Reporting the findings in an Asian trial (CYD14), the authors show a 7-fold rise in one outcome – hospitalization for dengue fever in children < 5 years old. However, they fail to point out two signals of harm for another outcome – hospitalization for severe dengue fever (as confirmed by an independent data monitoring committee):
1. in children younger than 9 years, the relative risk was 8.5 [95% CI 0.5, 146.8], and
2. in the overall study group, the relative risk was 5.5 [95% CI: 0.9, 33]
The authors conduct a subgroup analysis to support claims that the vaccine is probably safe among children aged 9 years or more. This subgroup analysis has limited credibility because: 1) it was a post-hoc analysis; 2) it was one of a large number of subgroup analyses; 3) the test of interaction was not reported; but was insignificant (p=0.14); and 4) there is no biological basis for a threshold age of 9 years. The more likely explanation for the higher risk in younger children is ADE, that is, more frequent seronegativity, rather than age itself.

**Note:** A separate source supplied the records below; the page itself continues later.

/-- Take the next source of a restore (R432, R434): local slots first, then the sources left, in order. With an explicit
generation every source is asked for it; otherwise g′ is the newest generation that some source holds for every shard.
`fuel` bounds the sources that cannot be reached. -/
def nextSource : Nat → W32 → Hdr → Bool → W64 → List (W16 × Bool × W64) → Nat → W64 → State → State
  | 0, job, h, _, _, _, moved, _, s => failRestore job h moved s
  | fuel + 1, job, h, explicit, gen, left, moved, before, s =>
    match jobOf job s with
    | none => s
    | some j =>
      let (t, gl) := if explicit then (s, []) else localGens j before s
      let goal := if explicit then some gen else newestGen (gl ++ left.map (·.2.2))
      match goal with
      | none => failRestore job h moved t
      | some g =>
        match missingShards j before g t with
        | (t, []) => restoreLocal job h g moved before t
        | (t, _) =>
          match left.find? fun x => explicit || x.2.2 == g with
          | none => failRestore job h moved t
          | some x =>
            let rest := left.filter (· != x)
            if reachable t j x.1 x.2.1 then
              sendRequest job x.1 x.2.1 mopFetchReq (beBytes 8 g.toNat)
                (modJob job (fun y => { y with
                  pend := some (.restoreFetch h explicit g x.1 x.2.1 rest none [] 0 moved before) }) t)
            else nextSource fuel job h explicit gen rest moved before t

/-- The source in use fails (R434). -/
def failSource (job : W32) (s : State) : State :=
  match (jobOf job s).bind (·.pend) with
  | some (.restoreFetch h explicit gen _ _ left _ _ have_ moved before) =>
    nextSource (left.length + 1) job h explicit gen left (moved + have_) before (clearPend job s)
  | _ => s

/-- The slots that a copy will fill are written invalid, and the job commit sector too when they are the committed ones
(R433). -/
def openSlots (job : W32) (g before : W64) (s : State) : State :=
  match jobOf job s with
  | none => s
  | some j =>
    match missingShards j before g s with
    | (t, bad) =>
      let t := if j.commit.valid ∧ slotOf j.commit.gen = slotOf g then writeCommit job { j.commit with valid := false, gen := noGen } t else t
      bad.foldl (fun t sh => putRec sh (slotOf g) ⟨g, 0, 0, j.epoch, j.rule, false⟩ t) t

/-- The image in an area of a received buffer, with its digest: none where the area's header is not that generation's. -/
def areaImage (got : List Host.Cell) (g : W64) (a : Area) : Option (W64 × List Byte) :=
  let hd := mread got a.off 32
  if field hd 0x1C 4 = (crc32 (hd.take 0x1C)).toNat ∧ field hd 0 8 = g.toNat then
    some (BitVec.ofNat 64 (field hd 8 8), decodeImage (a.image / 1024) (mread got (a.off + 32) (field hd 0x10 8)))
  else none

/-- Fill one shard from a received buffer, and verify it by reading it back (R433). -/
def fillShard (j : Job) (g step : W64) (got : List Host.Cell) (as : List Area) (sh : ShardEnt) (s : State) : State × Bool :=
  match as.find? fun a => a.id == sh.id with
  | none => (s, false)
  | some a =>
    match areaImage got g a with
    | none => (s, false)
    | some (d, img) =>
      let b := slotOf g
      let t := putShardHeader j.rule sh (putImage j.rule sh b (cellsOf img) s)
      slotVerifies rqFold j.rule sh b (putRec sh b ⟨g, d, step, j.epoch, j.rule, true⟩ t)

/-- All bytes of the copy have arrived: they are decoded into the slots of the shards that still miss g′ (R433). -/
def decodeRestore (job : W32) (s : State) : State :=
  match jobOf job s with
  | none => s
  | some j =>
    match j.pend, j.layout with
    | some (.restoreFetch h _ g _ _ _ (some d) got have_ moved before), some lay =>
      if have_ < d.codedBytes.toNat then s
      else
        let as := areasOf j.rule lay lay.rank
        let (t, bad) := missingShards j before g s
        let (t, good) := bad.foldl (fun (p : State × Bool) sh =>
          match fillShard j g d.step got as sh p.1 with
          | (u, ok1) => (u, p.2 && ok1)) (t, true)
        let scales := (as.getLast?.bind (areaImage got g)).map fun x => scaleRecParse (cellsOf x.2)
        if good then finishRestore job h g d.step (moved + have_) before scales t else failSource job t
    | _, _ => s

/-- The sources of a restore in the order of Table 15-5: every partner's LPDDR6, then every partner's flash. -/
def sourceOrder (partners : List W16) (offer : W16 → Bool → W64) : List (W16 × Bool × W64) :=
  partners.map (fun r => (r, false, offer r false)) ++ partners.map fun r => (r, true, offer r true)

/-- The partners have told what they hold: the restore takes its source (R432). -/
def chooseRestore (job : W32) (h : Hdr) (partners : List W16) (offers : List (W16 × Bool × W64)) (s : State) : State :=
  match jobOf job s with
  | none => s
  | some j =>
    let offer := fun (r : W16) (f : Bool) => match offers.find? fun o => o.1 == r && o.2.1 == f with
      | some o => o.2.2
      | none => noGen
    let left := (sourceOrder partners offer).filter fun x => x.2.2 != noGen
    nextSource (left.length + 1) job h false 0 left 0 (genOf j) (clearPend job s)

/-- Send QUERY to partners (R435): on the fabric, or on the management network where no common port remains. The answer
lists those asked. -/
def sendQueries (job : W32) (partners : List W16) (s : State) : State × List (W16 × Bool) :=
  partners.foldl (fun (p : State × List (W16 × Bool)) r =>
    match jobOf job p.1 with
    | none => p
    | some j =>
      if reachable p.1 j r false then (sendRequest job r false mopQuery [] p.1, p.2 ++ [(r, false)])
      else if reachable p.1 j r true then (sendRequest job r true mopQuery [] p.1, p.2 ++ [(r, true)])
      else p) (s, [])

/-- Ranks of the partners that `RESTORE` names. -/
def restorePartners (j : Job) (addr : Ip6) : List W16 :=
  if addr = 0 then
    match j.binding with
    | some b => b.partners.map (·.rank)
    | none => []
  else
    match j.layout.bind (rankOfAddr · addr) with
    | some r => [r]
    | none => []

/-- `RESTORE` starts (R432). -/
def startRestore (job : W32) (h : Hdr) (addr : Ip6) (gen : W64) (s : State) : State :=
  match jobOf job s with
  | none => s
  | some j =>
    let ps := restorePartners j addr
    if gen = 0 then
      match sendQueries job ps s with
      | (t, []) => chooseRestore job h ps [] t
      | (t, w) => modJob job (fun x => { x with pend := some (.restoreAsk h ps w []) }) t
    else
      let left := sourceOrder ps fun _ _ => gen
      nextSource (left.length + 1) job h true gen left 0 (genOf j) (clearPend job s)

/-! ### Unbinding -/

/-- `MIRROR_UNBIND` takes effect (R420): this member's binding ends, and every region and flash copy that this module hosts
for the job is freed. -/
def finishUnbind (job : W32) (h : Hdr) (s : State) : State :=
  let t : State := match (jobOf job s).bind (·.binding) with
    | some b => b.partners.foldl (fun t p => sendRequest job p.rank false mopUnbind [] t)
        (modJob job (fun x => { x with binding := none, snapNext := [], pend := none }) s)
    | none => clearPend job s
  let t : State := (t.regions.filter fun r => r.job == job).foldl (fun t r => endRegion job r.rank t) t
  complete h stOk [] ((t.flash.copies.filter fun c => c.job == job).foldl (fun t c => freeFlashCopy job c.rank t) t)

/-! ### Snapshots -/

/-- A snapshot has ended (R423, R429): what waited for it goes on, unless a further generation waits to be snapped. -/
def afterSnapshot (job : W32) (s : State) : State :=
  match jobOf job s with
  | none => s
  | some j =>
    if j.snap.isSome ∨ !j.snapNext.isEmpty then s
    else
      match j.pend with
      | some (.restoreWait h addr gen) => startRestore job h addr gen s
      | some (.unbindWait h) => finishUnbind job h s
      | _ => s

/-- A snapshot fails or a partner that it waited for is gone (R428): the initial snapshot of `MIRROR_BIND` then fails with
it. -/
def failBindSnap (job : W32) (s : State) : State :=
  match (jobOf job s).bind (·.pend) with
  | some (.bindSnap h _) =>
    complete h stAborted [] (modJob job (fun x => { x with pend := none, binding := none, snap := none, snapNext := [] }) s)
  | _ => s

/-- The snapshot has no partner to wait for: it has ended, and `MIRROR_BIND` completes with its region size (R416). -/
def settleSnapshot (job : W32) (s : State) : State :=
  match jobOf job s with
  | none => s
  | some j =>
    match j.snap with
    | none => s
    | some x =>
      if !x.waiting.isEmpty then s
      else
        let t := modJob job (fun y => { y with snap := none }) s
        match j.pend with
        | some (.bindSnap h gib) => complete h stOk (leBytes 4 gib) (clearPend job t)
        | _ => afterSnapshot job t

/-- The snapshot in progress fails (R428). -/
def failSnapshot (job : W32) (s : State) : State :=
  afterSnapshot job (failBindSnap job (modJob job (fun x => { x with snap := none }) s))

/-- BEGIN and DATA packets of a snapshot. -/
def isCopyData (p : SentPkt) : Bool :=
  p.kind == ptMirror && (p.hdr.coll.toNat % 256 == mopBegin || p.hdr.coll.toNat % 256 == mopData)

/-- END goes to every partner whose DATA packets are all acknowledged (R428 item 3). -/
def snapProgress (job : W32) (s : State) : State :=
  match jobOf job s with
  | none => s
  | some j =>
    match j.snap with
    | none => s
    | some x =>
      x.waiting.foldl (fun t w =>
        if w.2.2 ∨ (streamOf j w.1 false).sent.any isCopyData then t
        else
          sendMirror job w.1 false mopEnd w.2.1.val 0 (descBytes { x.desc with complete := true })
            (modJob job (fun y => { y with snap := y.snap.map fun z =>
              { z with waiting := updIf z.waiting (fun q => q.1 == w.1) fun q => (q.1, q.2.1, true) } }) t)) s

/-- Remove a partner from a binding (R419); the last removal ends it. -/
def removePartner (job : W32) (peer : W16) (s : State) : State :=
  match jobOf job s with
  | none => s
  | some j =>
    match j.binding with
    | none => s
    | some b =>
      if !b.partners.any fun p => p.rank == peer then s
      else
        let left := b.partners.filter fun p => p.rank != peer
        let t := counter 9 1 (logHealth 0x0A 0 peer.toNat job.toNat s)
        let t := modStream job peer false (fun x => { x with sent := x.sent.filter fun p => p.kind != ptMirror }) t
        let t := modJob job (fun x => { x with
          binding := if left.isEmpty then none else some { b with partners := left },
          snapNext := if left.isEmpty then [] else x.snapNext,
          snap := x.snap.map fun y => { y with waiting := y.waiting.filter fun w => w.1 != peer } }) t
        settleSnapshot job (failBindSnap job t)

/-- The scale state that a snapshot takes (R424). -/
def snapScales (j : Job) (s : State) : List (Nat × ScaleEntry) :=
  if (s.sectors[j.sector]).arc.isSome then takeScales s (jobCols s j)
  else match j.scaleRec with
    | some r => r.entries
    | none => []

/-- A coded area: its header and its coded bytes. -/
def codedArea (g digest : W64) (image : List Byte) : List Byte × List Byte :=
  let c := codeImage (image.length / 1024) image
  (withCrc (leBytes 8 g.toNat ++ leBytes 8 digest.toNat ++ leBytes 8 c.length ++ zeros 4), c)

/-- The areas of a snapshot as read (R423, R424): none where a read is uncorrectable. -/
def snapAreas (j : Job) (lay : Layout) (g : W64) (s : State) : State × Option (List (Nat × List Byte × List Byte)) :=
  let as := areasOf j.rule lay lay.rank
  let body := (ownShards lay).foldl (fun (p : State × Option (List (Nat × List Byte × List Byte))) sh =>
    match p.2 with
    | none => p
    | some acc =>
    match readRec rqSnap sh (slotOf g) p.1 with
    | (s, .found r) =>
      (match slotImage rqSnap j.rule sh (slotOf g) r s with
       | (t, some img) =>
         let off := match as.find? fun a => a.id == sh.id with
           | some a => a.off
           | none => 0
         (t, some (acc ++ [(off, codedArea g r.digest (mread img 0 (imageLen j.rule sh)))]))
       | (t, none) => (t, none))
    | (t, _) => (t, none)) (s, some [])
  match body with
  | (t, some acc) =>
    let off := match as.getLast? with
      | some a => a.off
      | none => 0
    (t, some (acc ++ [(off, codedArea g 0 (scaleRecBytes (snapScales j t)))]))
  | (t, none) => (t, none)

/-- Send the areas of a snapshot to a partner (R428): BEGIN, then of each area the coded data before its header. -/
def sendAreas (job : W32) (peer : W16) (b : Fin 2) (d : CopyDesc) (areas : List (Nat × List Byte × List Byte)) (s : State) : State :=
  let t := sendMirror job peer false mopBegin b.val 0 (descBytes { d with complete := false }) s
  areas.foldl (fun t a =>
    let t := (chunks (payloadMax false) a.2.2).foldl (fun t c => sendMirror job peer false mopData b.val (a.1 + 32 + c.1) c.2.1 t) t
    sendMirror job peer false mopData b.val a.1 a.2.1 t) t

/-- The snapshot of the oldest waiting generation begins (R423, R428). The packets name the buffer that does not hold what the
partner acknowledged last; the partner itself chooses its target (R427, log 109). -/
def beginSnapshot (job : W32) (s : State) : State :=
  match jobOf job s with
  | none => s
  | some j =>
    match j.snapNext, j.binding, j.layout with
    | g :: rest, some b, some lay =>
      if j.snap.isSome then s
      else
        let t := modJob job (fun x => { x with snapNext := rest }) s
        match snapAreas j lay g t with
        | (t, none) => failSnapshot job t
        | (t, some areas) =>
          let coded := (areas.map fun a => a.2.1.length + a.2.2.length).foldl (· + ·) 0
          let d : CopyDesc := ⟨g, j.commit.step, BitVec.ofNat 64 coded, true, true⟩
          let ws : List (W16 × Fin 2 × Bool) := b.partners.map fun q => (q.rank, match q.last with
            | some x => finOf (x.val + 1)
            | none => 0, false)
          let t := modJob job (fun x => { x with snap := some ⟨g, ws, d⟩ }) t
          ws.foldl (fun t w => sendAreas job w.1 w.2.1 d areas t) t
    | _, _, _ => s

The selective reporting and inappropriate subgroup claims mask the potential harm of dengue mass vaccination programs. Countries planning public use of the vaccine must conduct diligent post-marketing surveillance, secure informed consent from parents of potential recipients and closely monitor the results of ongoing long-term follow-up of clinical trial participants.

There's no doubt that dengue is a devastating public health threat, that the world desperately needs a safe and effective vaccine, and that we've known for a very long time just how daunting a task making one would be. All reasons why this week's developments are so disappointing.
Hopefully the health risks to seronegative children vaccinated in the Philippines will prove to be minor - as suggested earlier this week by Sanofi -  but it may take years before its impact can be fully evaluated. 
Meanwhile, the big question is why - in light of concerns published more than 18 months ago - the mass vaccination of children went ahead anyway.  A question that appears destined to be settled by the courts, with the lawyers being the only guaranteed winners.

Undoubtedly, the biggest blow has been dealt to the public's perception of the safety of vaccines, and reputation of `Big Pharma' - both of which can ill afford the hit.
Regardless of culpability or fault, this very public debacle has handed the anti-vaccine crowd just the sort of hammer they need to pound away at all vaccines, not just Dengvaxia ™.
Sadly, this kind of negative publicity could easily result in a loss of faith in science and medicine that might cost millions of lives in the years ahead, and may seriously hinder the bringing to market of new, vitally needed, life-saving vaccines in the future.

In which case, we may all find ourselves on the losing side.